═══ Stored data ═══

/-- DOUT (R219, R229, R237). `stop` is how far the burst was when a higher-priority transfer became ready, if one did. Stored poison
in program staging ends the transfer before its confirm cycle (R369). -/
def busDout (s : State) (ch : Nat) (x : Ctx) (w : Nat) (stop : Option Nat) : BusEnd :=
  let n := Wd.len w
  match x.op.bind s.op with
  | none => .go s x
  | some o =>
    if !s.burstOk o then .wait (burstWait s o)
    else
      let s0 := s.updOp o.id fun y => { y with burst := false }
      match x.cust with
      | some _ =>
        (match s.opSlot o with
         | none => .go s0 x
         | some y =>
           let lim := match s.custEntry y.entry with | some e => custXlen e | none => 0
           if lim < x.moved + x.sent + n then .fault s0 3
           else .go (s0.updChan ch fun c => { c with opened := ((y.hostData lim).drop x.sent).take n }) { x with sent := x.sent + n })
      | none =>
        if o.bad then
          let s1 := opEnd (dropCtx s0 ch x.id) o
          .over (match o.owner with | .cmd k => hit s1 k St.internalPoison | _ => opLost s1 o St.internalPoison)
        else if o.senses then
          .go (featSent (s0.updChan ch fun c => { c with opened := ((o.feat.head?.map Prod.snd).getD []).take n }) o) { x.moves n n with burst := false }
        else
          let m := s.burstLen ch x x.sent n (stop.getD n)
          .go (s0.updChan ch fun c => { c with opened := ((s.sendBytes o).drop x.sent).take m }) { x.moves m n with sent := x.sent + m }

/-- STATUS (R190): a valid status that shows ARDY reports the die ready; the third invalid one in a row ends the operation. -/
def busStatus (s : State) (ch : Nat) (x : Ctx) (first second : Byte) (dqs : Bool) : BusEnd :=
  let d := 64 * ch + x.id
  let valid := dqs && first == second
  let s1 := cycles s ch ((1, 0x78) :: (leBytes (s.raBytes d) (s.rowOf ch x (x.op.bind s.op))).map fun b => (2, b))
  let quiet := match x.op.bind s.op with | some o => o.kind != .exclusive | none => true
  let x1 := { x with sr := first, srValid := valid, badSt := if valid then 0 else x.badSt + 1, burst := x.burst && !quiet }
  match (if x.cust.isNone then x.op.bind s.op else none) with
  | none => .go s1 x1
  | some o =>
    if valid then
      (if first.getLsbD 5 && o.stage == .confirmed && !o.ready then .go (opReady s1 o (first.getLsbD 0)) x1 else .go s1 x1)
    else if 3 ≤ x1.badSt then
      .over (opFail (if (s.opCmd o).isSome then s1.bump (A.chDnrCnt ch) else s1) o St.dieNotResponding)
    else .go s1 x1

/-- CELOW (R188, R238): for a customer routine the block selects the volume first where that is needed. -/
def busCelow (s : State) (ch : Nat) (x : Ctx) : BusEnd :=
  let t := x.id / 4
  let s1 := if x.cust.isSome then selectVolume s ch t else s
  .go (s1.updChan ch fun c => { c with ceLow := some (s.ceLine ch t), cycles := if x.cust.isSome then c.cycles.drop (s.chan ch).cycles.length else [],
                                       ceK := 0, ceAt := s.aclk, ceBy := x.id }) x

/-- WPSET (R202). -/
def busWpset (s : State) (ch : Nat) (x : Ctx) : BusEnd :=
  .go (if s.wpRel ch then s.updChan ch fun c => { c with wp := true }
       else if s.writesBefore ch ((s.chan ch).wpFall.getD s.admSeq) then s
       else s.updChan ch fun c => { c with wp := false }) x

/-! ## Sleeping and waking (R228) -/

/-- A sleeping context wakes. -/
def wakeCtx (rb : Bool) (x : Ctx) : Ctx := if x.asleep then { x with asleep := false, ready := true, wokeRb := rb } else x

═══

* **Task details**:
Set down the entries above again, word for word.

* **Solution to this exercise**:
/-- DOUT (R219, R229, R237). `stop` is how far the burst was when a higher-priority transfer became ready, if one did. Stored poison
in program staging ends the transfer before its confirm cycle (R369). -/
def busDout (s : State) (ch : Nat) (x : Ctx) (w : Nat) (stop : Option Nat) : BusEnd :=
  let n := Wd.len w
  match x.op.bind s.op with
  | none => .go s x
  | some o =>
    if !s.burstOk o then .wait (burstWait s o)
    else
      let s0 := s.updOp o.id fun y => { y with burst := false }
      match x.cust with
      | some _ =>
        (match s.opSlot o with
         | none => .go s0 x
         | some y =>
           let lim := match s.custEntry y.entry with | some e => custXlen e | none => 0
           if lim < x.moved + x.sent + n then .fault s0 3
           else .go (s0.updChan ch fun c => { c with opened := ((y.hostData lim).drop x.sent).take n }) { x with sent := x.sent + n })
      | none =>
        if o.bad then
          let s1 := opEnd (dropCtx s0 ch x.id) o
          .over (match o.owner with | .cmd k => hit s1 k St.internalPoison | _ => opLost s1 o St.internalPoison)
        else if o.senses then
          .go (featSent (s0.updChan ch fun c => { c with opened := ((o.feat.head?.map Prod.snd).getD []).take n }) o) { x.moves n n with burst := false }
        else
          let m := s.burstLen ch x x.sent n (stop.getD n)
          .go (s0.updChan ch fun c => { c with opened := ((s.sendBytes o).drop x.sent).take m }) { x.moves m n with sent := x.sent + m }

/-- STATUS (R190): a valid status that shows ARDY reports the die ready; the third invalid one in a row ends the operation. -/
def busStatus (s : State) (ch : Nat) (x : Ctx) (first second : Byte) (dqs : Bool) : BusEnd :=
  let d := 64 * ch + x.id
  let valid := dqs && first == second
  let s1 := cycles s ch ((1, 0x78) :: (leBytes (s.raBytes d) (s.rowOf ch x (x.op.bind s.op))).map fun b => (2, b))
  let quiet := match x.op.bind s.op with | some o => o.kind != .exclusive | none => true
  let x1 := { x with sr := first, srValid := valid, badSt := if valid then 0 else x.badSt + 1, burst := x.burst && !quiet }
  match (if x.cust.isNone then x.op.bind s.op else none) with
  | none => .go s1 x1
  | some o =>
    if valid then
      (if first.getLsbD 5 && o.stage == .confirmed && !o.ready then .go (opReady s1 o (first.getLsbD 0)) x1 else .go s1 x1)
    else if 3 ≤ x1.badSt then
      .over (opFail (if (s.opCmd o).isSome then s1.bump (A.chDnrCnt ch) else s1) o St.dieNotResponding)
    else .go s1 x1

/-- CELOW (R188, R238): for a customer routine the block selects the volume first where that is needed. -/
def busCelow (s : State) (ch : Nat) (x : Ctx) : BusEnd :=
  let t := x.id / 4
  let s1 := if x.cust.isSome then selectVolume s ch t else s
  .go (s1.updChan ch fun c => { c with ceLow := some (s.ceLine ch t), cycles := if x.cust.isSome then c.cycles.drop (s.chan ch).cycles.length else [],
                                       ceK := 0, ceAt := s.aclk, ceBy := x.id }) x

/-- WPSET (R202). -/
def busWpset (s : State) (ch : Nat) (x : Ctx) : BusEnd :=
  .go (if s.wpRel ch then s.updChan ch fun c => { c with wp := true }
       else if s.writesBefore ch ((s.chan ch).wpFall.getD s.admSeq) then s
       else s.updChan ch fun c => { c with wp := false }) x

/-! ## Sleeping and waking (R228) -/

/-- A sleeping context wakes. -/
def wakeCtx (rb : Bool) (x : Ctx) : Ctx := if x.asleep then { x with asleep := false, ready := true, wokeRb := rb } else x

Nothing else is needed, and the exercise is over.